Editor’s Note: The report below was provided by an SGA-supported church in Poland.
So many of the stories from the ongoing Ukraine war are hard to read. That includes Tatyana’s below. Now being helped by an SGA-supported church in Poland, Tatyana’s heart is still broken . . . and in need of God’s healing and peace.
Please lift up Tatyana and her family as you read her words. May these suffering Ukrainians develop a deeper relationship with our Heavenly Father. For God is our refuge and strength and a very present help in trouble (Psalm 46:1) . . .
Tatyana lived in [a Ukrainian city] all her life. Her parents came young there and built the city. Tatyana tells with great love and admiration: “We had a wonderful, green, modern city. After 2014, it began developing even more, as it became a regional center — roads, parks, schools, a beautiful pool facility, tennis courts — many infrastructural objects were built. There were opened many music and sports schools and creative centers for children. The city had an active life vibe. People built houses, run businesses, made plans for the future. But . . . the war ruined it all!”
On February 24, Tatyana got up early and came at 7 in the morning, as usual, to her daughter’s place, to stay with her grandchildren while their parents were at work. The son-in-law opened the door, stone-faced and said, “The war has begun!” They quickly rode to Tatyana’s home to take her passport and returned.

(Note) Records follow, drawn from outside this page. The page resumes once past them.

theorem good_dramWrite {bb : Prop} {pp : Part} {qq : List Instr} (s : State) (port : ℕ) (a : ℕ) (bs : List Byte) (tags : List Bool) (h_s : s.Good bb pp qq) :
    (State.dramWrite s port a bs tags).Good bb pp qq := by
  unfold State.dramWrite
  try dsimp only
  repeat' (first
    | with_reducible assumption
    | with_reducible apply good_wr
    | with_reducible apply good_storeTagged
    | with_reducible apply good_reqErr
    | with_reducible apply good_granted
    | with_reducible apply good_bursts
    | with_reducible refine good_foldl _ _ ?_ ?_
    | with_reducible refine good_foldr _ _ ?_ ?_
    | simp only [good_mk]
    | simp only [good_mk_gbk]
    | split
    | intro _)

theorem good_serveReq {bb : Prop} {pp : Part} {qq : List Instr} (s : State) (q : DramReq) (h_s : s.Good bb pp qq) :
    (State.serveReq s q).Good bb pp qq := by
  unfold State.serveReq
  try dsimp only
  repeat' (first
    | with_reducible assumption
    | with_reducible apply good_dramWrite
    | with_reducible apply good_dramRead
    | with_reducible apply good_emit
    | with_reducible exact good_dramRead_eq (by assumption) (by assumption)
    | with_reducible refine good_foldl _ _ ?_ ?_
    | with_reducible refine good_foldr _ _ ?_ ?_
    | simp only [good_mk]
    | simp only [good_mk_gbk]
    | split)

theorem good_serveAll {bb : Prop} {pp : Part} {qq : List Instr} (s : State) (port : ℕ) (h_s : s.Good bb pp qq) :
    (State.serveAll s port).Good bb pp qq := by
  unfold State.serveAll
  try dsimp only
  repeat' (first
    | with_reducible assumption
    | with_reducible apply good_serveReq
    | with_reducible refine good_foldl _ _ ?_ ?_
    | with_reducible refine good_foldr _ _ ?_ ?_
    | simp only [good_mk])

theorem good_arrive {bb : Prop} {pp : Part} {qq : List Instr} (s : State) (port : ℕ) (h_s : s.Good bb pp qq) :
    (State.arrive s port).Good bb pp qq := by
  unfold State.arrive
  try dsimp only
  repeat' (first
    | with_reducible assumption
    | with_reducible apply good_serveAll
    | with_reducible apply good_memWake
    | with_reducible refine good_foldl _ _ ?_ ?_
    | with_reducible refine good_foldr _ _ ?_ ?_
    | simp only [good_mk]
    | simp only [good_mk_gbk]
    | split)

theorem good_portRead {bb : Prop} {pp : Part} {qq : List Instr} (s : State) (port : ℕ) (a : ℕ) (n : ℕ) (errs : List BeatErr) (h_s : s.Good bb pp qq) :
    (State.portRead s port a n errs).1.Good bb pp qq := by
  unfold State.portRead
  try dsimp only
  repeat' (first
    | with_reducible assumption
    | with_reducible apply good_dramRead
    | with_reducible apply good_arrive)

theorem good_portRead_eq {bb : Prop} {pp : Part} {qq : List Instr} {s : State} {port : ℕ} {a : ℕ} {n : ℕ} {errs : List BeatErr} {tOut : State} {zOut : _}
    (h_s : s.Good bb pp qq) (e : State.portRead s port a n errs = (tOut, zOut)) : tOut.Good bb pp qq := by
  have := good_portRead s port a n errs h_s; rw [e] at this; exact this

theorem good_sramRead {bb : Prop} {pp : Part} {qq : List Instr} (s : State) (a : ℕ) (n : ℕ) (h_s : s.Good bb pp qq) :
    (State.sramRead s a n).1.Good bb pp qq := by
  unfold State.sramRead
  try dsimp only
  repeat' (first
    | with_reducible assumption
    | with_reducible apply good_inject
    | with_reducible refine good_foldl _ _ ?_ ?_
    | with_reducible refine good_foldr _ _ ?_ ?_
    | simp only [good_mk]
    | simp only [good_mk_gbk]
    | split)

theorem good_sramRead_eq {bb : Prop} {pp : Part} {qq : List Instr} {s : State} {a : ℕ} {n : ℕ} {tOut : State} {zOut : _}
    (h_s : s.Good bb pp qq) (e : State.sramRead s a n = (tOut, zOut)) : tOut.Good bb pp qq := by
  have := good_sramRead s a n h_s; rw [e] at this; exact this

theorem good_readMem {bb : Prop} {pp : Part} {qq : List Instr} (s : State) (port : ℕ) (a : ℕ) (n : ℕ) (h_s : s.Good bb pp qq) :
    (State.readMem s port a n).1.Good bb pp qq := by
  unfold State.readMem
  try dsimp only
  repeat' (first
    | with_reducible assumption
    | with_reducible apply good_portRead
    | with_reducible apply good_sramRead
    | with_reducible exact good_portRead_eq (by assumption) (by assumption)
    | with_reducible exact good_sramRead_eq (by assumption) (by assumption)
    | with_reducible refine good_foldl _ _ ?_ ?_
    | with_reducible refine good_foldr _ _ ?_ ?_
    | simp only [good_mk]
    | simp only [good_mk_gbk]
    | split)
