theorem good_beginDrop {bb : Prop} {pp : Part} {qq : List Instr} (s : State) (d : Fin 7) (h_s : s.Good bb pp qq) :
    (State.beginDrop s d).Good bb pp qq := by
  unfold State.beginDrop
  try dsimp only
  repeat' (first
    | with_reducible assumption
    | with_reducible apply good_setPhase
    | with_reducible refine good_foldl _ _ ?_ ?_
    | with_reducible refine good_foldr _ _ ?_ ?_
    | simp only [good_mk]
    | simp only [good_mk_gbk]
    | split)

theorem good_react {bb : Prop} {pp : Part} {qq : List Instr} (s0 : State) (h_s0 : s0.Good bb pp qq) :
    (State.react s0).Good bb pp qq := by
  unfold State.react
  try dsimp only
  repeat' (first
    | with_reducible assumption
    | with_reducible apply good_abortDrop
    | with_reducible apply good_setPhase
    | with_reducible apply good_beginDrop
    | with_reducible refine good_foldl _ _ ?_ ?_
    | with_reducible refine good_foldr _ _ ?_ ?_
    | simp only [good_mk]
    | simp only [good_mk_gbk]
    | split)

theorem good_gbkFlushLate {bb : Prop} {pp : Part} {qq : List Instr} (s : State) (h_s : s.Good bb pp qq) :
    (State.gbkFlushLate s).Good bb pp qq := by
  unfold State.gbkFlushLate
  try dsimp only
  repeat' (first
    | with_reducible assumption
    | with_reducible apply good_gbkEntry
    | with_reducible refine good_foldl _ _ ?_ ?_
    | with_reducible refine good_foldr _ _ ?_ ?_
    | simp only [good_mk]
    | simp only [good_mk_gbk]
    | split
    | intro _)

theorem good_sysBack {bb : Prop} {pp : Part} {qq : List Instr} (s : State) (h_s : s.Good bb pp qq) :
    (State.sysBack s).Good bb pp qq := by
  unfold State.sysBack
  try dsimp only
  repeat' (first
    | with_reducible assumption
    | with_reducible apply good_gbkFlushLate
    | with_reducible apply good_raise
    | with_reducible apply good_raiseD
    | with_reducible refine good_foldl _ _ ?_ ?_
    | with_reducible refine good_foldr _ _ ?_ ?_
    | simp only [good_mk]
    | simp only [good_mk_gbk]
    | split)

theorem good_sysFollow {bb : Prop} {pp : Part} {qq : List Instr} (s : State) (h_s : s.Good bb pp qq) :
    (State.sysFollow s).Good bb pp qq := by
  unfold State.sysFollow
  try dsimp only
  repeat' (first
    | with_reducible assumption
    | with_reducible apply good_sysBack
    | with_reducible refine good_foldl _ _ ?_ ?_
    | with_reducible refine good_foldr _ _ ?_ ?_
    | simp only [good_mk]
    | simp only [good_mk_gbk]
    | split)

theorem good_patrolEntry {bb : Prop} {pp : Part} {qq : List Instr} (s : State) (h_s : s.Good bb pp qq) :
    (State.patrolEntry s).Good bb pp qq := by
  unfold State.patrolEntry
  try dsimp only
  repeat' (first
    | with_reducible assumption
    | with_reducible apply good_wr
    | with_reducible refine good_foldl _ _ ?_ ?_
    | with_reducible refine good_foldr _ _ ?_ ?_
    | simp only [good_mk])

theorem good_revote {bb : Prop} {pp : Part} {qq : List Instr} (s : State) (f : State → State) (h_s : s.Good bb pp qq) (h_f : ∀ t : State, t.Good bb pp qq → (f t).Good bb pp qq) :
    (State.revote s f).Good bb pp qq := by
  unfold State.revote
  try dsimp only
  repeat' (first
    | with_reducible assumption
    | with_reducible apply h_f
    | with_reducible apply good_printBack
    | with_reducible apply good_netBack
    | with_reducible apply good_react
    | with_reducible apply good_raise
    | with_reducible apply good_sysFollow
    | with_reducible apply good_patrolEntry
    | with_reducible refine good_foldl _ _ ?_ ?_
    | with_reducible refine good_foldr _ _ ?_ ?_
    | simp only [good_mk]
    | simp only [good_mk_gbk]
    | split)

theorem good_bridgesOff {bb : Prop} {pp : Part} {qq : List Instr} (s : State) (a : ℕ) (h_s : s.Good bb pp qq) :
    (State.bridgesOff s a).Good bb pp qq := by
  unfold State.bridgesOff
  try dsimp only
  repeat' (first
    | with_reducible assumption
    | with_reducible apply good_updAxis)

theorem good_setMotion {bb : Prop} {pp : Part} {qq : List Instr} (s : State) (a : ℕ) (m : Motion) (code : ℕ) (h_s : s.Good bb pp qq) :
    (State.setMotion s a m code).Good bb pp qq := by
  unfold State.setMotion
  try dsimp only
  repeat' (first
    | with_reducible assumption
    | with_reducible apply good_setState
    | with_reducible apply good_updAxis)

theorem good_rampAxis {bb : Prop} {pp : Part} {qq : List Instr} (s : State) (a : ℕ) (code : ℕ) (h_s : s.Good bb pp qq) :
    (State.rampAxis s a code).Good bb pp qq := by
  unfold State.rampAxis
  try dsimp only
  repeat' (first
    | with_reducible assumption
    | with_reducible apply good_updAxis
    | with_reducible apply good_setMotion
    | with_reducible refine good_foldl _ _ ?_ ?_
    | with_reducible refine good_foldr _ _ ?_ ?_
    | simp only [good_mk]
    | simp only [good_mk_gbk]
    | split)

theorem good_axisDisable {bb : Prop} {pp : Part} {qq : List Instr} (s : State) (a : ℕ) (h_s : s.Good bb pp qq) :
    (State.axisDisable s a).Good bb pp qq := by
  unfold State.axisDisable
  try dsimp only
  repeat' (first
    | with_reducible assumption
    | with_reducible apply good_revote
    | with_reducible apply good_bridgesOff
    | with_reducible apply good_setState
    | with_reducible apply good_wr
    | with_reducible apply good_updAxis
    | with_reducible apply good_rampAxis
    | with_reducible refine good_foldl _ _ ?_ ?_
    | with_reducible refine good_foldr _ _ ?_ ?_
    | simp only [good_mk]
    | simp only [good_mk_gbk]
    | split
    | intro _)

theorem good_retractAxis {bb : Prop} {pp : Part} {qq : List Instr} (s : State) (a : ℕ) (h_s : s.Good bb pp qq) :
    (State.retractAxis s a).Good bb pp qq := by
  unfold State.retractAxis
  try dsimp only
  repeat' (first
    | with_reducible assumption
    | with_reducible apply good_setMotion
    | with_reducible apply good_setBusy
    | with_reducible apply good_axisClear)

theorem good_retract {bb : Prop} {pp : Part} {qq : List Instr} (s : State) (axes : List ℕ) (h_s : s.Good bb pp qq) :
    (State.retract s axes).Good bb pp qq := by
  unfold State.retract
  try dsimp only
  repeat' (first
    | with_reducible assumption
    | with_reducible apply good_incSat
    | with_reducible apply good_retractAxis
    | with_reducible refine good_foldl _ _ ?_ ?_
    | with_reducible refine good_foldr _ _ ?_ ?_
    | simp only [good_mk]
    | simp only [good_mk_gbk]
    | split)

theorem good_retractHigh {bb : Prop} {pp : Part} {qq : List Instr} (s : State) (axes : List ℕ) (h_s : s.Good bb pp qq) :
    (State.retractHigh s axes).Good bb pp qq := by
  unfold State.retractHigh
  try dsimp only
  repeat' (first
    | with_reducible assumption
    | with_reducible apply good_retract
    | with_reducible refine good_foldl _ _ ?_ ?_
    | with_reducible refine good_foldr _ _ ?_ ?_
    | simp only [good_mk]
    | simp only [good_mk_gbk]
    | split)

theorem good_axisEnable {bb : Prop} {pp : Part} {qq : List Instr} (s : State) (a : ℕ) (h_s : s.Good bb pp qq) :
    (State.axisEnable s a).Good bb pp qq := by
  unfold State.axisEnable
  try dsimp only
  repeat' (first
    | with_reducible assumption
    | with_reducible apply good_revote
    | with_reducible apply good_wr
    | with_reducible apply good_setState
    | with_reducible apply good_updAxis
    | with_reducible apply good_retractHigh
    | with_reducible refine good_foldl _ _ ?_ ?_
    | with_reducible refine good_foldr _ _ ?_ ?_
    | simp only [good_mk]
    | simp only [good_mk_gbk]
    | split
    | intro _)

theorem good_axisFault {bb : Prop} {pp : Part} {qq : List Instr} (s : State) (a : ℕ) (cause : ℕ) (h_s : s.Good bb pp qq) :
    (State.axisFault s a cause).Good bb pp qq := by
  unfold State.axisFault
  try dsimp only
  repeat' (first
    | with_reducible assumption
    | with_reducible apply good_raise
    | with_reducible apply good_wr
    | with_reducible apply good_updAxis)

theorem good_showAxis {bb : Prop} {pp : Part} {qq : List Instr} (s : State) (a : ℕ) (h_s : s.Good bb pp qq) :
    (State.showAxis s a).Good bb pp qq := by
  unfold State.showAxis
  try dsimp only
  repeat' (first
    | with_reducible assumption
    | with_reducible apply good_wrS
    | with_reducible apply good_wr)

theorem good_axisStand {bb : Prop} {pp : Part} {qq : List Instr} (s : State) (a : ℕ) (h_s : s.Good bb pp qq) :
    (State.axisStand s a).Good bb pp qq := by
  unfold State.axisStand
  try dsimp only
  repeat' (first
    | with_reducible assumption
    | with_reducible apply good_showAxis
    | with_reducible apply good_updAxis
    | with_reducible apply good_revote
    | with_reducible apply good_bridgesOff
    | with_reducible apply good_setState
    | with_reducible apply good_wr
    | with_reducible refine good_foldl _ _ ?_ ?_
    | with_reducible refine good_foldr _ _ ?_ ?_
    | simp only [good_mk]
    | simp only [good_mk_gbk]
    | split
    | intro _)

theorem good_endMove {bb : Prop} {pp : Part} {qq : List Instr} (s : State) (a : ℕ) (code : ℕ) (h_s : s.Good bb pp qq) :
    (State.endMove s a code).Good bb pp qq := by
  unfold State.endMove
  try dsimp only
  repeat' (first
    | with_reducible assumption
    | with_reducible apply good_raise
    | with_reducible apply good_wr
    | with_reducible apply good_updAxis
    | with_reducible apply good_axisStand)

theorem good_bridgeFault {bb : Prop} {pp : Part} {qq : List Instr} (s : State) (a : ℕ) (h_s : s.Good bb pp qq) :
    (State.bridgeFault s a).Good bb pp qq := by
  unfold State.bridgeFault
  try dsimp only
  repeat' (first
    | with_reducible assumption
    | with_reducible apply good_updAxis
    | with_reducible apply good_axisFault
    | with_reducible apply good_bridgesOff
    | with_reducible apply good_endMove
    | with_reducible apply good_axisStand
    | with_reducible apply good_rampAxis
    | with_reducible refine good_foldl _ _ ?_ ?_
    | with_reducible refine good_foldr _ _ ?_ ?_
    | simp only [good_mk]
    | simp only [good_mk_gbk]
    | split)

theorem good_draw {bb : Prop} {pp : Part} {qq : List Instr} (s : State) (h_s : s.Good bb pp qq) :
    (State.draw s).Good bb pp qq := by
  unfold State.draw
  try dsimp only
  repeat' (first
    | with_reducible assumption
    | with_reducible refine good_foldl _ _ ?_ ?_
    | with_reducible refine good_foldr _ _ ?_ ?_
    | simp only [good_mk])

theorem good_moveFault {bb : Prop} {pp : Part} {qq : List Instr} (s : State) (a : ℕ) (cause : ℕ) (h_s : s.Good bb pp qq) :
    (State.moveFault s a cause).Good bb pp qq := by
  unfold State.moveFault
  try dsimp only
  repeat' (first
    | with_reducible assumption
    | with_reducible apply good_axisFault
    | with_reducible apply good_axisStand
    | with_reducible apply good_setMotion
    | with_reducible apply good_rampAxis
    | with_reducible refine good_foldl _ _ ?_ ?_
    | with_reducible refine good_foldr _ _ ?_ ?_
    | simp only [good_mk]
    | simp only [good_mk_gbk]
    | split)

theorem good_axisTick {bb : Prop} {pp : Part} {qq : List Instr} (s : State) (a : ℕ) (h_s : s.Good bb pp qq) :
    (State.axisTick s a).Good bb pp qq := by
  unfold State.axisTick
  try dsimp only
  repeat' (first
    | with_reducible assumption
    | with_reducible apply good_bridgeFault
    | with_reducible apply good_inject
    | with_reducible apply good_draw
    | with_reducible apply good_atFolly
    | with_reducible apply good_updAxis
    | with_reducible apply good_axisAfter
    | with_reducible apply good_showAxis
    | with_reducible apply good_moveFault
    | with_reducible refine good_foldl _ _ ?_ ?_
    | with_reducible refine good_foldr _ _ ?_ ?_
    | simp only [good_mk]
    | simp only [good_mk_gbk]
    | split
    | intro _)

theorem good_blockErr {bb : Prop} {pp : Part} {qq : List Instr} (s : State) (h : ℕ) (h_s : s.Good bb pp qq) :
    (State.blockErr s h).Good bb pp qq := by
  unfold State.blockErr
  try dsimp only
  repeat' (first
    | with_reducible assumption
    | with_reducible apply good_updOnk
    | with_reducible apply good_raise
    | with_reducible refine good_foldl _ _ ?_ ?_
    | with_reducible refine good_foldr _ _ ?_ ?_
    | split)

theorem good_badBlocks {bb : Prop} {pp : Part} {qq : List Instr} (s : State) (h : ℕ) (n : ℕ) (h_s : s.Good bb pp qq) :
    (State.badBlocks s h n).Good bb pp qq := by
  unfold State.badBlocks
  try dsimp only
  repeat' (first
    | with_reducible assumption
    | with_reducible apply good_blockErr
    | with_reducible apply good_addSat)

theorem good_badPacket {bb : Prop} {pp : Part} {qq : List Instr} (s : State) (p : Fin 2) (f : Fld) (h_s : s.Good bb pp qq) :
    (State.badPacket s p f).Good bb pp qq := by
  unfold State.badPacket
  try dsimp only
  repeat' (first
    | with_reducible assumption
    | with_reducible apply good_updPort
    | with_reducible apply good_incSat
    | with_reducible apply good_raise
    | with_reducible refine good_foldl _ _ ?_ ?_
    | with_reducible refine good_foldr _ _ ?_ ?_
    | split)

theorem good_setBist {bb : Prop} {pp : Part} {qq : List Instr} (s : State) (g : Bist → Bist) (h_s : s.Good bb pp qq) :
    (State.setBist s g).Good bb pp qq := by
  unfold State.setBist
  try dsimp only
  repeat' (first
    | with_reducible assumption
    | with_reducible refine good_foldl _ _ ?_ ?_
    | with_reducible refine good_foldr _ _ ?_ ?_
    | simp only [good_mk])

They decided to be together during this time and support each other.
The first intense explosions took place, so they took only the most necessary things, warm clothes and ran to the basement at the furniture store, which was not far from their house. Tatyana said that they thought they would wait there just for three or four days, but eventually they hid in the basement for two weeks without going outdoors. Some men took risk and went outside to get some food. It was very dangerous. Some people went out and never came back. Most likely, they got under fire. One woman, a professional chef, went out for food and did not come back; as it turned out later, she was killed during the shelling. My daughter and grandchildren were afraid and were in the basement all the time.
Tatyana says that one day her son-in-law, after all, decided to go home to take some documents. A terrible, and at the same time, amazing thing happened to him. He drove into the yard of their block of apartments one minute after a shell hit the yard and a powerful explosion took place. When he stopped by, he already saw the consequences of that “hit.” He miraculously survived! “God saved the life of my son-in-law! He stood up and looked around; he couldn’t even enter the apartment, because a fire had started in the house on the first floor, and everything was on fire. All the windows in the house were blown out. He returned to the basement. We realized that we urgently needed to leave the city. We quickly loaded our scarce belongings, and tried to escape in what we were dressed, as everything was left in our apartments. We rushed by car [away from their city], continued Tatyana.
In [a different city], Tatyana lived with her daughter and grandchildren (her son-in-law remained in Ukraine) in Christian churches. They were warmly received and provided with the most essential things: a shower, food, hygiene items, and clothes. “We received so much love and warmth from the people who had never met us. We were touched to the bottom of our hearts!” recalls Tatyana.
“But, to our consternation,” Tatyana said, “the explosions followed us wherever we would go. In every place, the war pursued “upon our heels.” When we came to [a city in western Ukraine], an explosion at the airport took place. It seemed there was no safe place left in Ukraine. We decided to leave the country. And from [that city], we bought tickets and took a bus to Poland.”
Tatyana, with tears in her eyes, says, “Our home city, turned into ruins; almost every house had been hit.” Black walls of the burnt houses, where there were no military facilities at all, those were people’s homes.
“My heart is broken; my life has been collapsed. My family is separated now: the older daughter and my son-in-law, my grandson and other relatives remained in Ukraine; my youngest daughter with her children and I are now here in Poland. Everyone is scattered, and I don’t know when we are going to see each other again.”
Tatyana finished her story with the words, “We are very grateful to the Polish government and Polish people for everything that we have here. They are simply incredible! We are accepted as their own family!”